C’est vers ce territoire-là qu’il revient justement dans Canada. Dell, le narrateur, est un garçon de 15 ans dont la seule vraie amie est Berner. Sa sœur jumelle qui ne blague jamais et porte un pantalon de pyjama avec des éléphants. Leur existence à tous deux va être sérieusement infléchie par un hold-up, à Creekmore dans le Dakota du Nord. Hold-up commis par leurs parents, qui va valoir à ces derniers de se retrouver dans des cellules de la prison du comté de Cascade à 37 et 34 ans, après avoir raflé moins de dix mille dollars…

Bev Parsons, le père, est un gars de la campagne d’ascendance irlando-écossaise. Un « malin tout sourire », aux manières affables et à l’accent du Sud, qui a piloté des bombardiers, vendu des Oldsmobile neuves puis des Dodge, travaillé dans une agence immobilière proposant à la vente des ranchs et des fermes, ou encore trempé dans un trafic de bœuf volé. Neeva Kempler, la mère, elle, est une petite juive qui a la taille « de Shirley Temple à quinze ans », tient un journal, écrit des poèmes et peut entrer dans des « phases bizarres ».

Les Parsons habitent à Great Falls, dans le Montana. Optimiste et circonspect, Dell joue aux échecs, observe et s’interroge, cherche à trouver « le moyen d’être normal ». Quand on lui demande ce qu’il veut faire plus tard, il répond : avocat. Il n’a pas oublié quand son père l’emmenait, quelques années plus tôt, au cinéma de Biloxi, le Trixi, voir les aventures de Tarzan ou de Laurel et Hardy en mangeant des bonbons, du pop-corn et en buvant du Dr Pepper. Adolescent, il lui a fallu composer avec des parents qui couraient au désastre et allaient même franchir la ligne rouge. Des parents qui pourtant n’étaient ni Bonnie & Clyde, ni les Rosenberg…

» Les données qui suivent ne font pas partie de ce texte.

-- ==== Sys2Proof/Tests/Slice0.lean ====
section
/-!
SUPPORT. Tests of the model: the checks of WellFormed, the manual's worked examples, one step of some commands, and for
every statement with hypotheses a state and operands that meet them.

The expected values are the manual's own (the example or the rule is named) or worked by hand from its rules.
-/

namespace Sys2Proof.Tests

-- One test at a time: a kernel decision waits for every check before it.
set_option Elab.async false

open Sys2Proof.Machine

/-! ## WellFormed: an ill-formed term for each check -/

/-- A valid inbound slot of value 1. -/
def one : InSlot := ⟨1, true⟩

theorem test_frame_of_127_slots_refused : (Instr.upstreamFrame true (List.replicate 127 one) 0 0).wellFormed = false := by
  decide +kernel
theorem test_frame_of_129_slots_refused : (Instr.upstreamFrame true (List.replicate 129 one) 0 0).wellFormed = false := by
  decide +kernel
theorem test_frame_of_128_slots_taken : (Instr.upstreamFrame true (List.replicate 128 one) 0 0).wellFormed = true := by
  decide +kernel
theorem test_run_of_no_word_refused : (Instr.tableWrite 0 0 0 []).wellFormed = false := by decide
theorem test_run_of_33_words_refused : (Instr.tableWrite 0 0 0 (List.replicate 33 1)).wellFormed = false := by decide
theorem test_run_of_32_words_taken : (Instr.tableWrite 0 0 0 (List.replicate 32 1)).wellFormed = true := by decide
theorem test_named_type_refused : (Instr.badKindRequest 0 (.type 14)).wellFormed = false := by decide
theorem test_unnamed_type_taken : (Instr.badKindRequest 0 (.type 15)).wellFormed = true := by decide
theorem test_named_action_refused : (Instr.badKindRequest 0 (.action 0 0xC000)).wellFormed = false := by decide
theorem test_unnamed_action_taken : (Instr.badKindRequest 0 (.action 0 0xD000)).wellFormed = true := by decide

/-- No row of the table gives a command bits. -/
theorem test_no_word_decodes : decodeTableWord 16 0x1234 = none := rfl

/-! ## Messages (11.1, 11.2, R191) -/

/-- The check of the example in 11.1. -/
theorem test_check_of_a_reset_request : crc [0x02, 0x0E, 0x00] = 0x81F3 := by decide +kernel
/-- The message of that example. -/
theorem test_message_of_a_reset_request : framed [0x0E, 0x00] = [0xA5, 0x02, 0x0E, 0x00, 0x81, 0xF3] := by decide +kernel
/-- A LEVEL request read from its bytes (R186): screen 6, value 23170 = 5A82h, ramp code 0. -/
theorem test_level_request_reads_back :
    Request.ofBody [0x05, 0x77, 0x06, 0x5A, 0x82, 0x00] = some ⟨0x77, .level 6 23170 0⟩ := by decide +kernel
/-- A RESUME of LENGTH 4 has a length its type does not give (R177). -/
theorem test_long_resume_is_a_bad_length : Request.ofBody [0x09, 0x01, 0x00, 0x00] = some ⟨1, .badLength false⟩ := by
  decide +kernel
/-- Action codes by R191: LEVEL preset 5 ramp 3, LINE 12 TRAIN, CLOCK operation 3, TIMER 1 STOP, kind 13. -/
theorem test_action_codes :
    Action.ofCode 0x3035 = .level 5 3 ∧ Action.ofCode 0x903C = .line 12 .train ∧ Action.ofCode 0xA003 = .clock .zero ∧
      Action.ofCode 0xB011 = .timer 1 .stop ∧ Action.ofCode 0xD000 = .unnamed 13 := by decide +kernel
/-- A damaged check drops the message: no body is complete (R175). -/
theorem test_wrong_check_completes_nothing :
    (Receiver.take .hunting [0xA5, 0x02, 0x0E, 0x00, 0x81, 0xF2]).2 = [] := by decide +kernel
/-- A SYNC lost in a wrong start is found by the rescan (R175): A5h with LENGTH A5h, then the message. -/
theorem test_rescan_finds_the_message :
    Receiver.take .hunting [0xA5, 0xA5, 0x02, 0x0E, 0x00, 0x81, 0xF3] = (.hunting, [[0x0E, 0x00]]) := by decide +kernel

/-! ## Arithmetic (the examples of chapters 1 to 5) -/

/-- 1.4: the fader from 16384 to 23170 over 256 link frames at k = 1 and 128. -/
theorem test_ramp_up : (Ramp.mk 16384 23170 256 1).value = 16410 ∧ (Ramp.mk 16384 23170 256 128).value = 19777 := by
  decide +kernel
/-- 1.4: from 19777 to 0 at k = 1 and 256. -/
theorem test_ramp_down : (Ramp.mk 19777 0 256 1).value = 19700 ∧ (Ramp.mk 19777 0 256 256).value = 0 := by
  decide +kernel
/-- 3.5: an envelope of 600,000 towards 500,000 and towards 600,063 with ks = 6. -/
theorem test_envelope_steps : smooth 600000 500000 6 = 598437 ∧ smooth 600000 600063 6 = 600000 := by decide +kernel
/-- 3.5: the steering entry of the example. -/
theorem test_steering_entry : steeringEntry 600000 70000 650000 500000 = 158 := by decide +kernel
/-- 3.6: the three frames of a crossfade. -/
theorem test_crossfade_blend :
    (blend 400000 (-200000) 1).toInt = 398828 ∧ (blend 400000 (-200000) 128).toInt = 250000 ∧
      (blend 400000 (-200000) 512).toInt = -200000 := by decide +kernel
/-- 3.4: the row that saturates. -/
theorem test_row_saturates : (saturate ((8000000 * 24576 + 100000 * -8192 + 8192) / 16384)).toInt = 8388607 := by
  decide +kernel
/-- 4.2: frame 5 of the first-order recursion, 375 before. -/
theorem test_section_half_rounds_up :
    (History.section ⟨0, 0, 375, 0⟩ 268435456 0 0 (-134217728) 0 0).1.toInt = 188 := by decide +kernel
/-- 4.2: the trim of 5792, with and without inversion. -/
theorem test_trim : (trimStage 458582 5792 false).toInt = 648464 ∧ (trimStage 458582 5792 true).toInt = -648464 := by
  decide +kernel
/-- 4.2: the polarity of the most negative sample. -/
theorem test_inverted_minimum : (trimStage 0x800000 4096 true).toInt = 8388607 := by decide +kernel
/-- 5.1: the effective gain of the example. -/
theorem test_effective_gain :
    ScreenRecord.effectiveGain { ScreenRecord.reset 23170 with
      safeRamp := .rest 8192 64, dip := .rest 16384 256 } = 2896 := by decide +kernel
/-- 5.1: a gain of 32768 passes the most negative sample. -/
theorem test_unity_passes_minimum : gained 0x800000 32768 = 0x800000 := by decide +kernel
/-- 5.2: an attack at k = 1 and a release at k = 1 and 2400. -/
theorem test_protect_ramps :
    (Ramp.mk 32768 8192 64 1).value = 32384 ∧ (Ramp.mk 8192 32768 4800 1).value = 8197 ∧
      (Ramp.mk 8192 32768 4800 2400).value = 20480 := by decide +kernel
/-- 5.3: the average register of the example. -/
theorem test_average_register : smooth 0 458524 6 = 7164 ∧ smooth 7164 458524 6 = 14216 := by decide +kernel
/-- 5.4: level steps of R91's range and of the magnitude 458,524. -/
theorem test_level_steps : levelStep 0 = 0 ∧ levelStep 458524 = 149 ∧ levelStep 8388607 = 183 := by decide +kernel
/-- 7.1: 10:59:59:24 at 25 per second carries to 11:00:00:00. -/
theorem test_clock_carries : ClockValue.advance ⟨10, 59, 59, 24⟩ .r25 = ⟨11, 0, 0, 0⟩ := by decide
/-- 7.3: the tick that reloads, and the one that expires. -/
theorem test_timer_ticks :
    (Timer.tick ⟨.millisecond, 3, true, true, 0, 0, false, false⟩).remaining = 3 ∧
      (Timer.tick ⟨.millisecond, 3, true, true, 1, 0, false, false⟩).running = true := by decide
/-- 8.1: the 239th sample of a change waits, and the 240th makes the edge. -/
theorem test_debounce :
    (Debouncer.sample ⟨true, false, 238, false, false⟩ true true).run = 239 ∧
      (Debouncer.sample ⟨true, false, 239, false, false⟩ true true).edgeDue = true := by decide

Les fervents lecteurs de Richard Ford entendront ici des échos d’Unesaison ardente (L’Olivier, 1991, repris en Points). Un magnifique roman d’apprentissage qui se déroulait également en 1960 dans le Montana et dont le héros était déjà un garçon solitaire de 16 ans. Avec le non moins poignant Canada, l’auteur d’Une mort secrète (L’Olivier, 1999, repris en Points) signe un mélodrame feutré tout en subtilité. Où il donne son meilleur en collant aux basques de l’attachant Dell qu’une amie de sa mère conduit dans le Saskatchewan afin qu’il échappe à l’orphelinat. Al. F.